AVAILABLE RECORDS:
/-- Settles O37: the two elements of an option position. -/
theorem optionHeaderAndMarker : Obligations.OptionHeaderAndMarker := by
  rintro s _ dn ln hr rfl hph
  exact ⟨exec_wire_running nofun hr (scanOptHdr_option hph dn ln),
    fun h => exec_wire_running nofun hr (scanPayloadMarker_last hph h),
    fun h => exec_wire_running nofun hr (scanPayloadMarker_payload hph h)⟩

/-! ## Option values -/

section
variable {src : Nat → Byte} {pathCap hp delta len : Nat} {sc : Scan}

theorem scanValue_overrun (h : sc.n < sc.p + len) :
    scanValue src pathCap hp delta len sc = sc.fail .valueOverrun hp := if_pos h

variable (hn : sc.p + len ≤ sc.n)
include hn

/-- A value inside the datagram is counted, whatever its number (41_message_parser.md R502). -/
theorem scanValue_counted : (scanValue src pathCap hp delta len sc).num = sc.num + delta ∧
    (scanValue src pathCap hp delta len sc).count = sc.count + 1 := by
  rcases scanValue_cases src pathCap hp delta len sc with
    ⟨h, -⟩ | ⟨-, ⟨e, -, h⟩ | ⟨_, _, _, _, -, h⟩⟩
  · omega
  · rw [h]; exact ⟨rfl, rfl⟩
  · rw [h]; exact ⟨rfl, rfl⟩

theorem scanValue_skipped (h11 : sc.num + delta ≠ 11) (h12 : sc.num + delta ≠ 12) :
    scanValue src pathCap hp delta len sc = { sc with
      num := sc.num + delta, count := sc.count + 1, p := sc.p + len, phase := .option } := by
  rw [scanValue, if_neg (Nat.not_lt.mpr hn)]
  simp only [if_neg h11, if_neg h12]

theorem scanValue_cfTooLong (h12 : sc.num + delta = 12) (h : 4 < len) :
    scanValue src pathCap hp delta len sc =
      ({ sc with num := sc.num + delta, count := sc.count + 1 } : Scan).fail .cfTooLong hp := by
  rw [scanValue, if_neg (Nat.not_lt.mpr hn)]
  simp [h12, h]

theorem scanValue_contentFormat (h12 : sc.num + delta = 12) (h : len ≤ 4) :
    scanValue src pathCap hp delta len sc = { sc with
      num := 12, count := sc.count + 1, p := sc.p + len, phase := .option
      cfPresent := true, cf := BitVec.ofNat 32 (beNat (slice src sc.p len)) } := by
  rw [scanValue, if_neg (Nat.not_lt.mpr hn)]
  simp [h12, Nat.not_lt.mpr h]

theorem scanValue_pathOverflow (h11 : sc.num + delta = 11)
    (h : pathCap < (joinPath sc.pathPresent sc.path (slice src sc.p len)).length) :
    scanValue src pathCap hp delta len sc =
      ({ sc with num := sc.num + delta, count := sc.count + 1 } : Scan).fail .pathOverflow hp := by
  rw [scanValue, if_neg (Nat.not_lt.mpr hn)]
  simp only [if_pos h11, if_pos h]

theorem scanValue_uriPath (h11 : sc.num + delta = 11)
    (h : (joinPath sc.pathPresent sc.path (slice src sc.p len)).length ≤ pathCap) :
    scanValue src pathCap hp delta len sc = { sc with
      num := 11, count := sc.count + 1, p := sc.p + len, phase := .option, pathPresent := true
      path := joinPath sc.pathPresent sc.path (slice src sc.p len) } := by
  rw [scanValue, if_neg (Nat.not_lt.mpr hn)]
  simp [h11, Nat.not_lt.mpr h]

end

/-- Settles O40: the cases of `scanValue` for a number other than 11. -/
theorem optionValueInterpreted : Obligations.OptionValueInterpreted := by
  intro src pathCap hp delta len sc v r
  have hv : v = slice src sc.p len := (slice_eq_map src sc.p len).symm
  refine ⟨scanValue_overrun, fun hn => ?_⟩
  obtain ⟨hnum, hcount⟩ := scanValue_counted (src := src) (pathCap := pathCap) (hp := hp)
    (delta := delta) hn
  exact ⟨hnum, hcount, scanValue_skipped hn,
    fun h12 h => congrArg Scan.phase (scanValue_cfTooLong hn h12 h),
    fun h12 h => hv ▸ scanValue_contentFormat hn h12 h⟩

theorem joinPath_eq (present : Bool) (path segment : List Byte) :
    joinPath present path segment = path ++ (if present then [0x2F#8] else []) ++ segment := by
  cases present <;> simp [joinPath]

/-- Settles O41: the two cases of `scanValue` for number 11. -/
theorem uriPathSegmentsJoin : Obligations.UriPathSegmentsJoin := by
  intro src pathCap hp delta len sc v need r hn h11
  have hv : v = slice src sc.p len := (slice_eq_map src sc.p len).symm
  have hlen : (joinPath sc.pathPresent sc.path (slice src sc.p len)).length =
      sc.path.length + need := by rw [joinPath_length, slice_length]
  rw [← hlen, hv, ← joinPath_eq]
  exact ⟨fun h => congrArg Scan.phase (scanValue_pathOverflow hn h11 h), scanValue_uriPath hn h11⟩

/-! ## The element at the cursor -/

section
variable {src : Nat → Byte} {rxCap : Nat} {sc : Scan}

theorem fetchWire_header (hph : sc.phase = .header) (h4 : 4 ≤ sc.n) (hcap : sc.n ≤ rxCap) :
    fetchWire src rxCap sc = fetchOf (decode .header [src 0, src 1, src 2, src 3]) := by
  simp only [fetchWire, hph, if_neg (Nat.not_lt.mpr hcap), Nat.min_eq_right h4]
  rfl

theorem fetchWire_option (hph : sc.phase = .option) (hp : sc.p < sc.n) :
    fetchWire src rxCap sc = fetchOf (decode .option [src sc.p]) := by
  simp only [fetchWire, hph, if_pos hp]

theorem fetchWire_delta {hp : Nat} {h : Byte} (hph : sc.phase = .delta hp h) :
    fetchWire src rxCap sc = fetchOf (decode .delta [h]) := by
  simp only [fetchWire, hph]

theorem fetchWire_length {hp d : Nat} {h : Byte} (hph : sc.phase = .length hp h d) :
    fetchWire src rxCap sc = fetchOf (decode .length [h]) := by
  simp only [fetchWire, hph]

end

theorem scanMove_instr {s : State} {i : Instr} (hr : s.running = some .parse)
    (hf : s.fetchWire = .instr i) : scanMove s = exec i s := by
  simp only [scanMove, if_pos hr, hf]

/-- Settles O48: phase by phase, by the bytes that the fetch gives to the decoder. -/
theorem scanStepRunsDecodedElement : Obligations.ScanStepRunsDecodedElement := by
  rintro s _ rest i more hin hr rfl u rx
  have runs {d : Except DecodeError (Instr × List Byte)} (hf : u.fetchWire = fetchOf d)
      (hd : d = .ok (i, more)) : step s = exec i u :=
    (step_move hin).trans (scanMove_instr hr (hf.trans (congrArg fetchOf hd)))
  exact ⟨fun hph h4 hcap => runs (fetchWire_header hph h4 hcap),
    fun hph hp => runs (fetchWire_option hph hp),
    fun _ _ hph => runs (fetchWire_delta hph),
    fun _ _ _ hph => runs (fetchWire_length hph)⟩

end Sys2Proof.Machine
end

section
/-! SUPPORT. Proofs of the parser family: a bad option after options that pass every check
(41_message_parser.md R505 to R509, 60_exceptions.md R802). -/

namespace Sys2Proof.Machine

/-! ## A pass executes the decoded element -/

section
variable {src : Nat → Byte} {rxCap pathCap hp delta : Nat} {dn ln : BitVec 4} {sc : Scan} {h : Byte}
  {i : Instr}

theorem scanAdvance_of_delta (hph : sc.phase = .delta hp h) (hd : decodeDelta h = .ok i) :
    scanAdvance src rxCap pathCap sc = wireEffect src pathCap i sc := by
  have hfetch : fetchWire src rxCap sc = .instr i :=
    (fetchWire_delta hph).trans (congrArg fetchOf (decode_delta_of [] hd))
  simp only [scanAdvance, hfetch]

theorem scanAdvance_of_length (hph : sc.phase = .length hp h delta) (hl : decodeLength h = .ok i) :
    scanAdvance src rxCap pathCap sc = wireEffect src pathCap i sc := by
  have hfetch : fetchWire src rxCap sc = .instr i :=
    (fetchWire_length hph).trans (congrArg fetchOf (decode_length_of [] hl))
  simp only [scanAdvance, hfetch]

ACTIVITY: Every line from the line containing "theorem joinPath_eq (present" through the line containing "Obligations.ScanStepRunsDecodedElement := by" in the records above must be retyped exactly. Leave out the rest.

TASK RESPONSE:
theorem joinPath_eq (present : Bool) (path segment : List Byte) :
    joinPath present path segment = path ++ (if present then [0x2F#8] else []) ++ segment := by
  cases present <;> simp [joinPath]

/-- Settles O41: the two cases of `scanValue` for number 11. -/
theorem uriPathSegmentsJoin : Obligations.UriPathSegmentsJoin := by
  intro src pathCap hp delta len sc v need r hn h11
  have hv : v = slice src sc.p len := (slice_eq_map src sc.p len).symm
  have hlen : (joinPath sc.pathPresent sc.path (slice src sc.p len)).length =
      sc.path.length + need := by rw [joinPath_length, slice_length]
  rw [← hlen, hv, ← joinPath_eq]
  exact ⟨fun h => congrArg Scan.phase (scanValue_pathOverflow hn h11 h), scanValue_uriPath hn h11⟩

/-! ## The element at the cursor -/

section
variable {src : Nat → Byte} {rxCap : Nat} {sc : Scan}

theorem fetchWire_header (hph : sc.phase = .header) (h4 : 4 ≤ sc.n) (hcap : sc.n ≤ rxCap) :
    fetchWire src rxCap sc = fetchOf (decode .header [src 0, src 1, src 2, src 3]) := by
  simp only [fetchWire, hph, if_neg (Nat.not_lt.mpr hcap), Nat.min_eq_right h4]
  rfl

theorem fetchWire_option (hph : sc.phase = .option) (hp : sc.p < sc.n) :
    fetchWire src rxCap sc = fetchOf (decode .option [src sc.p]) := by
  simp only [fetchWire, hph, if_pos hp]

theorem fetchWire_delta {hp : Nat} {h : Byte} (hph : sc.phase = .delta hp h) :
    fetchWire src rxCap sc = fetchOf (decode .delta [h]) := by
  simp only [fetchWire, hph]

theorem fetchWire_length {hp d : Nat} {h : Byte} (hph : sc.phase = .length hp h d) :
    fetchWire src rxCap sc = fetchOf (decode .length [h]) := by
  simp only [fetchWire, hph]

end

theorem scanMove_instr {s : State} {i : Instr} (hr : s.running = some .parse)
    (hf : s.fetchWire = .instr i) : scanMove s = exec i s := by
  simp only [scanMove, if_pos hr, hf]

/-- Settles O48: phase by phase, by the bytes that the fetch gives to the decoder. -/
theorem scanStepRunsDecodedElement : Obligations.ScanStepRunsDecodedElement := by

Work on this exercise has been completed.